Martin said not only does he have a lot of concerns, but does not think a $50 fine is going to work.

“I think it will be an exercise in frustration for the town,” he said. “This ordinance is not helpful and it opens the door for more neighbor-to-neighbor arguments.”

The council will now have up to 30 days to vote to override the mayor’s veto. If a motion is made to do so, it doesn’t seem it will have the votes, because an override would need the votes of nine of the 13 councilors.

On July 1, the council will reorganize and two of its members, President Mark Wisnewski and Precinct 5 Councilor David Singer, will leave.
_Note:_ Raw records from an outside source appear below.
-- ==== Sys2Proof/Laws/Encoding.lean ====
section
/-! SUPPORT. Each field of a word that the encoder lays out is read back by the decoder: slices of concatenations, the formats, the
layouts of parts of words, and the codes. -/

namespace Sys2Proof.Codec

/-- A slice of the low part. -/
theorem app_lo {n m : Nat} (x : BitVec n) (y : BitVec m) (s l : Nat) (h : s + l ≤ m) :
    (x ++ y).extractLsb' s l = y.extractLsb' s l := by
  apply BitVec.eq_of_getLsbD_eq
  intro i hi
  have h2 : s + i < m := by omega
  simp [BitVec.getLsbD_extractLsb', BitVec.getLsbD_append, h2]

/-- A slice above the low part. -/
theorem app_hi {n m : Nat} (x : BitVec n) (y : BitVec m) (s l : Nat) (h : m ≤ s) :
    (x ++ y).extractLsb' s l = x.extractLsb' (s - m) l := by
  apply BitVec.eq_of_getLsbD_eq
  intro i hi
  have h2 : s + i - m = s - m + i := by omega
  have h3 : ¬ s + i < m := by omega
  simp [BitVec.getLsbD_extractLsb', BitVec.getLsbD_append, h2, h3]

/-- Format A: a word laid out from its fields gives them back. -/
theorem rawA_ofWord (r : RawA) : RawA.ofWord r.toWord = r := by
  rcases r with ⟨op, la, dst, a, b, c, ty, low⟩
  simp only [RawA.ofWord, RawA.toWord, RawA.mk.injEq]
  refine ⟨?_, ?_, ?_, ?_, ?_, ?_, ?_, ?_⟩
  · exact (by simp (disch := omega) only [app_hi, Nat.reduceSub, BitVec.extractLsb'_eq_self] :
      (op ++ la ++ dst ++ a ++ b ++ c ++ ty ++ low).extractLsb' 55 9 = op)
  · exact (by simp (disch := omega) only [app_lo, app_hi, Nat.reduceSub, BitVec.extractLsb'_eq_self] :
      (op ++ la ++ dst ++ a ++ b ++ c ++ ty ++ low).extractLsb' 51 4 = la)
  · exact (by simp (disch := omega) only [app_lo, app_hi, Nat.reduceSub, BitVec.extractLsb'_eq_self] :
      (op ++ la ++ dst ++ a ++ b ++ c ++ ty ++ low).extractLsb' 41 10 = dst)
  · exact (by simp (disch := omega) only [app_lo, app_hi, Nat.reduceSub, BitVec.extractLsb'_eq_self] :
      (op ++ la ++ dst ++ a ++ b ++ c ++ ty ++ low).extractLsb' 31 10 = a)
  · exact (by simp (disch := omega) only [app_lo, app_hi, Nat.reduceSub, BitVec.extractLsb'_eq_self] :
      (op ++ la ++ dst ++ a ++ b ++ c ++ ty ++ low).extractLsb' 21 10 = b)
  · exact (by simp (disch := omega) only [app_lo, app_hi, Nat.reduceSub, BitVec.extractLsb'_eq_self] :
      (op ++ la ++ dst ++ a ++ b ++ c ++ ty ++ low).extractLsb' 11 10 = c)
  · exact (by simp (disch := omega) only [app_lo, app_hi, Nat.reduceSub, BitVec.extractLsb'_eq_self] :
      (op ++ la ++ dst ++ a ++ b ++ c ++ ty ++ low).extractLsb' 8 3 = ty)
  · exact (by simp (disch := omega) only [app_lo, BitVec.extractLsb'_eq_self] :
      (op ++ la ++ dst ++ a ++ b ++ c ++ ty ++ low).extractLsb' 0 8 = low)
/-- Format A: the opcode of a word. -/
theorem opcode_rawA (r : RawA) : opcode r.toWord = r.op.toNat := by
  have h := congrArg RawA.op (rawA_ofWord r)
  simpa only [RawA.ofWord, opcode] using congrArg BitVec.toNat h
Both supported the noise ordinance.

Isaac Mass and Penny Ricketts will take their seats respectively and they both said Thursday they will vote to sustain the mayor’s veto.

“There’s a lot more work that needs to be done on that ordinance,” said Ricketts.

Precinct 3 Councilor Brickett Allis, Precinct 4 Councilor Steven Ronhave and Precinct 7 Councilor Karen “Rudy” Renaud all voted “no” to the noise ordinance in the final vote and there is no indication that any of them would change their minds.

The new ordinance forbids anyone from creating “plainly audible” sound, including music, yelling, shouting, hooting, whistling and singing within 50 feet of others between 10 p.m. and 7 a.m.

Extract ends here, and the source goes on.